**** Data to examine ****
/-- Every raised reason is counted on its pipeline, and shown to its bank as event `0x40` + code (R445). -/
def countReason (c : Cfg) (m : Mach) (pipe code : Nat) : Mach := pmcEvent c (bump c m .pplReasonCnt pipe code) ((pmcRow .ppl).first + pipe) (0x40 + code) 1

/-! ### Cells of a packet -/

/-- The bytes of a packet's frame, without FCS. -/
def Pkt.bytes (m : Mach) (k : Pkt) : List Byte := ({ head := k.head, ct := k.ct } : FrameD).stored m |>.dropLast.dropLast.dropLast.dropLast

/-- A pipeline reads a packet's frame through checked pointers (R189): `none` where one fails, and the frame's cells are left for the tally
(notes/assumptions/109.md). -/
def readPkt (c : Cfg) (m : Mach) (k : Pkt) : Option (List Byte) × Mach :=
  match chainBad (k.pipe / 16) maxChain m k.head with
  | some p => (none, bufError c m (k.pipe / 16) .pointer k.owner (cellAddr p))
  | none => (some (k.bytes m), m)

/-- The cells of a packet's frame. -/
def Pkt.cells (m : Mach) (k : Pkt) : Nat := (chainOf maxChain m k.head).length

/-- A pipeline's next issue slots are owed: to write-backs (R137) and to sync frames (R280). -/
def oweSlots (m : Mach) (pipe n : Nat) : Mach := { m with ppl := { m.ppl with owed := Tbl.upd 0 m.ppl.owed pipe (· + n) } }

/-- Cut-through frames stand by their first cell; one that is gone before its tail stands by its port. -/
def ctGone (l : Nat) : Nat := 2 ^ 40 + l

/-- The table of cut-through frames once a packet's frame is gone: an entry stays for a tail that is still to come. -/
def ctMissing (t : Tbl CtFrame) (k : Pkt) (x : CtFrame) : Tbl CtFrame :=
  let t := Tbl.del t k.head
  if x.bad.isSome then t else Tbl.ins t (ctGone k.lport) { x with place := .gone }

/-- A packet's frame is freed by the unit that owns it, and its pipeline's ingress account relieved. A cut-through frame whose
tail is still to come is marked as gone (R49). -/
def dropPkt (c : Cfg) (m : Mach) (k : Pkt) (code : Nat := 0) : Mach :=
  let m := traceEnd c m k.trace 1 code
  let n := k.cells m
  let m := chargeIng (freeFrame c m (k.pipe / 16) k.owner (cellAddr k.head)) k.pipe (-(n : Int))
  if k.ct then { m with ppl := { m.ppl with ct := match Tbl.find m.ppl.ct k.head with
    | some x => ctMissing m.ppl.ct k x
    | none => m.ppl.ct } }
  else m

/-- The first 256 bytes of a frame are kept, in its first cell; the other cells are freed. -/
def truncFrame (c : Cfg) (m : Mach) (req p : Nat) : Mach :=
  let x := m.cell p
  if !cellAddrOk (req / 2048) (cellAddr p) then bufError c m (req / 2048) .pointer req (cellAddr p)
  else if x.eof then m else freeRest c req maxChain (m.setCell p { x with eof := true, next := 0 }) x.next

/-! ### The punt buffer (R70) -/

def Mach.punts (m : Mach) (pipe : Nat) : List Punt := Tbl.look [] m.ppl.punts pipe
def Mach.setPunts (m : Mach) (pipe : Nat) (l : List Punt) : Mach := { m with ppl := { m.ppl with punts := Tbl.put [] m.ppl.punts pipe l } }

/-- A reason's policer up to now, at the rate and depth in force. Time runs by the AUX clock. -/
def puntBucket (c : Cfg) (m : Mach) (pipe code : Nat) : Bucket :=
  (Tbl.look {} m.ppl.tokens (64 * pipe + code)).refill (8 * c.get pplReasonRate pipe code) (16 * c.get pplReasonBurst pipe code) (m.up * 65536)

/-- A write of a reason's register: what has passed accrues at the rate and depth before it, and what the new depth does not hold is lost. -/
def puntAccrue (c c' : Cfg) (m : Mach) (pipe code : Nat) : Mach :=
  let b := puntBucket c m pipe code
  let b := { b with tok := min b.tok (16 * c'.get pplReasonBurst pipe code * 2 ^ 24 : Nat) }
  { m with ppl := { m.ppl with tokens := Tbl.put {} m.ppl.tokens (64 * pipe + code) b } }

/-- A reason's policer marks a punt: green while tokens remain, of which it takes one. -/
def puntColour (c : Cfg) (m : Mach) (pipe code : Nat) : Bool × Mach :=
  let key := 64 * pipe + code
  let b := puntBucket c m pipe code
  let green := decide ((2 ^ 24 : Int) ≤ b.tok)
  let b := if green then { b with tok := b.tok - 2 ^ 24 } else b
  (green, { m with ppl := { m.ppl with tokens := Tbl.put {} m.ppl.tokens key b } })

/-- The buffer cannot take `n` more cells. -/
def puntFull (c : Cfg) (m : Mach) (pipe n : Nat) : Bool :=
  decide (4096 ≤ (m.punts pipe).length) ||
    decide (c.get tmgIngLimitPuntLimit (pipe / 16) (pipe % 16) < Tbl.look 0 m.tmg.punt pipe + n)

/-- A punt leaves the buffer unsent: counted under its reason, its cells freed. -/
def dropPunt (c : Cfg) (m : Mach) (pipe : Nat) (e : Punt) : Mach :=
  let m := chargePunt (freeFrame c m (pipe / 16) (ownPunt pipe) (cellAddr e.pkt.head)) pipe (-(e.cells : Int))
  bump c m .pplPuntDrop pipe e.code

/-- Makes room for a green punt: the most recent red entry is displaced. DESIGN CHOICE: where it is the cell account that is full and one entry is not
enough, further red entries are, most recent first (notes/assumptions/124.md). -/
def displaceRed (c : Cfg) (pipe n : Nat) : Nat → Mach → Mach
  | 0, m => m
  | fuel + 1, m =>
    if !puntFull c m pipe n then m
    else
      let l := m.punts pipe
      match l.reverse.findIdx? fun e => !e.green with
      | none => m
      | some i =>
        let j := l.length - 1 - i
        match l[j]? with
        | none => m
        | some e => displaceRed c pipe n fuel (dropPunt c (m.setPunts pipe (l.eraseIdx j)) pipe e)

/-- A packet is punted: its frame, cut to 256 bytes where the reason says so, passes to the punt buffer. One without an ingress timestamp takes the TOD
at the punt (R333). -/
def puntPkt (c : Cfg) (m : Mach) (k : Pkt) (code : Nat) : Mach :=
  let total := k.cells m
  let m := traceEnd c m k.trace 2 code
  let k := { k with trace := [] }
  let m := if c.on pplReasonTrunc k.pipe code then truncFrame c m k.owner k.head else m
  let n := k.cells m
  let (green, m) := puntColour c m k.pipe code
  let m := if green then displaceRed c k.pipe n 4096 m else m
  let m := chargeIng m k.pipe (-(total : Int))
  if puntFull c m k.pipe n then
    bump c (freeFrame c m (k.pipe / 16) k.owner (cellAddr k.head)) .pplPuntDrop k.pipe code
  else
    let m := chargePunt (handOver c m k.owner k.head (ownPunt k.pipe) 0) k.pipe n
    let k := { k with owner := ownPunt k.pipe, ts := if k.host then m.todFrac else k.ts }
    m.setPunts k.pipe (m.punts k.pipe ++ [{ code := code, pkt := k, cells := n, green := green }])

/-- A cut-through frame whose tail is still to come waits for it, with what is then to be done (R49). -/
def ctWait (m : Mach) (x : CtFrame) : Mach := { m with ppl := { m.ppl with ct := Tbl.ins m.ppl.ct x.pkt.head { x with place := .wait } } }

/-- The tail of a packet's frame is still to come; what its frame was found to be, once it has come. -/
def Mach.ctOf (m : Mach) (k : Pkt) : Option CtFrame := if k.ct then Tbl.find m.ppl.ct k.head else none
def ctOpen (m : Mach) (k : Pkt) : Bool := ((m.ctOf k).map (·.bad.isNone)).getD false
def ctBad (m : Mach) (k : Pkt) : Bool := ((m.ctOf k).bind (·.bad)).getD false

/-- The packet leaves the table of cut-through frames. -/
def ctLeave (m : Mach) (k : Pkt) : Pkt × Mach :=
  if k.ct then ({ k with ct := false }, { m with ppl := { m.ppl with ct := Tbl.del m.ppl.ct k.head } }) else (k, m)

/-- A frame that finds no room is dropped under `NO_CELL`. -/
def noCell (c : Cfg) (m : Mach) (pipe : Nat) : Mach := bump c (countReason c m pipe 0x3C) .tmgCnt (pipe / 16) cTmgNoCell

/-- A packet raises a reason: it is counted, and may select the packet for a trace (R69, R450). -/
def raiseReason (c : Cfg) (m : Mach) (k : Pkt) (code : Nat) : Pkt × Mach :=
  let m' := countReason c m k.pipe code
  (traceReasons c m m' k, m')

/-- A packet is dropped under a reason. -/
def reasonDrop (c : Cfg) (m : Mach) (k : Pkt) (code : Nat) : Mach :=
  let (k, m) := raiseReason c m k code
  dropPkt c m k code

/-- A frame that fails its FCS or ends in error is dropped (R48, R49); so is a cut-through frame that found no later cell (R193). -/
def fcsDrop (c : Cfg) (m : Mach) (k : Pkt) : Mach :=
  if ((m.ctOf k).map (·.noRoom)).getD false then
    let m' := noCell c m k.pipe
    dropPkt c m' (traceReasons c m m' k) 0x3C
  else reasonDrop c m k 0x3B

/-- A packet raises a reason that ends it (R69): punted or dropped. A packet that a policy core injected is dropped under
`PUNT_LOOP` instead of being punted again. DESIGN CHOICE: a cut-through frame that is punted or recirculated before its tail is in waits for its tail
and its FCS check, as one does at enqueue, and a bad one is dropped under `FCS_ERROR` (notes/assumptions/123.md). -/
def endWith (c : Cfg) (m : Mach) (k : Pkt) (code : Nat) (d : Disp) : Mach :=
  let (k, m) := raiseReason c m k code
  match d with
  | .punt =>
    if k.core then reasonDrop c m k 0x3E
    else if ctOpen m k then ctWait m { (m.ctOf k).getD { head := k.head } with pkt := k, punt := some code }
    else if ctBad m k then fcsDrop c m k
    else
      let (k, m) := ctLeave m k
      puntPkt c m k code
  | _ => dropPkt c m k code

/-- A copy of a frame to the host: stored anew and punted; where it finds no cell, or its account no room, it is dropped under `NO_CELL` (R153, R199).
Its length stays that of the frame. -/
def puntCopy (c : Cfg) (m : Mach) (k : Pkt) (bytes : List Byte) (code : Nat) (trunc : Bool) : Mach :=
  let b := bytes ++ [0, 0, 0, 0]
  let b := if trunc then b.take 256 else b
  let m := countReason c m k.pipe code
  match storeIngress c m k.pipe k.owner b with
  | some (p, m) => puntPkt c m { k with head := p, len := bytes.length, ct := false, trace := [] } code
  | none => noCell c (ingressFail c m k.pipe k.owner b) k.pipe

/-! ### Enqueue (R195-R197, R200, R30) -/

/-- A frame's descriptor as enqueue receives it (R196). -/
def Pkt.desc (k : Pkt) (color level : Nat) : FrameD :=
  { head := k.head, len := k.len + 4, color := color, ct := k.ct, turn := k.turn, inLport := k.lport,
    hdrs := k.hdrs, hash := k.fh % 65536, level := level, trace := k.trace }

/-- Enqueues a frame on each target of one die: how many admitted it. A refusal is counted. The frame's one trace record goes with the first copy that
is admitted (R450). -/
def enqueueAll (c : Cfg) (fd : FrameD) : List (Nat × EditRes) → Mach → Nat × Mach
  | [], m => (0, m)
  | (q, r) :: ts, m =>
    match enqueue c m q { fd with res := r, trace := tracePut fd.trace 12 3 q } with
    | some m => let (n, m) := enqueueAll c { fd with trace := [] } ts m; (n + 1, m)
    | none => enqueueAll c fd ts (countRefuse c m q { fd with res := r, trace := [] })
****
◆ **About this exercise**
In the records above, find the line with "def puntCopy (c"; write out exactly that line and each one after it, stopping after the line with "k.owner b) k.pipe".

◆ **Answer area**
def puntCopy (c : Cfg) (m : Mach) (k : Pkt) (bytes : List Byte) (code : Nat) (trunc : Bool) : Mach :=
  let b := bytes ++ [0, 0, 0, 0]
  let b := if trunc then b.take 256 else b
  let m := countReason c m k.pipe code
  match storeIngress c m k.pipe k.owner b with
  | some (p, m) => puntPkt c m { k with head := p, len := bytes.length, ct := false, trace := [] } code
  | none => noCell c (ingressFail c m k.pipe k.owner b) k.pipe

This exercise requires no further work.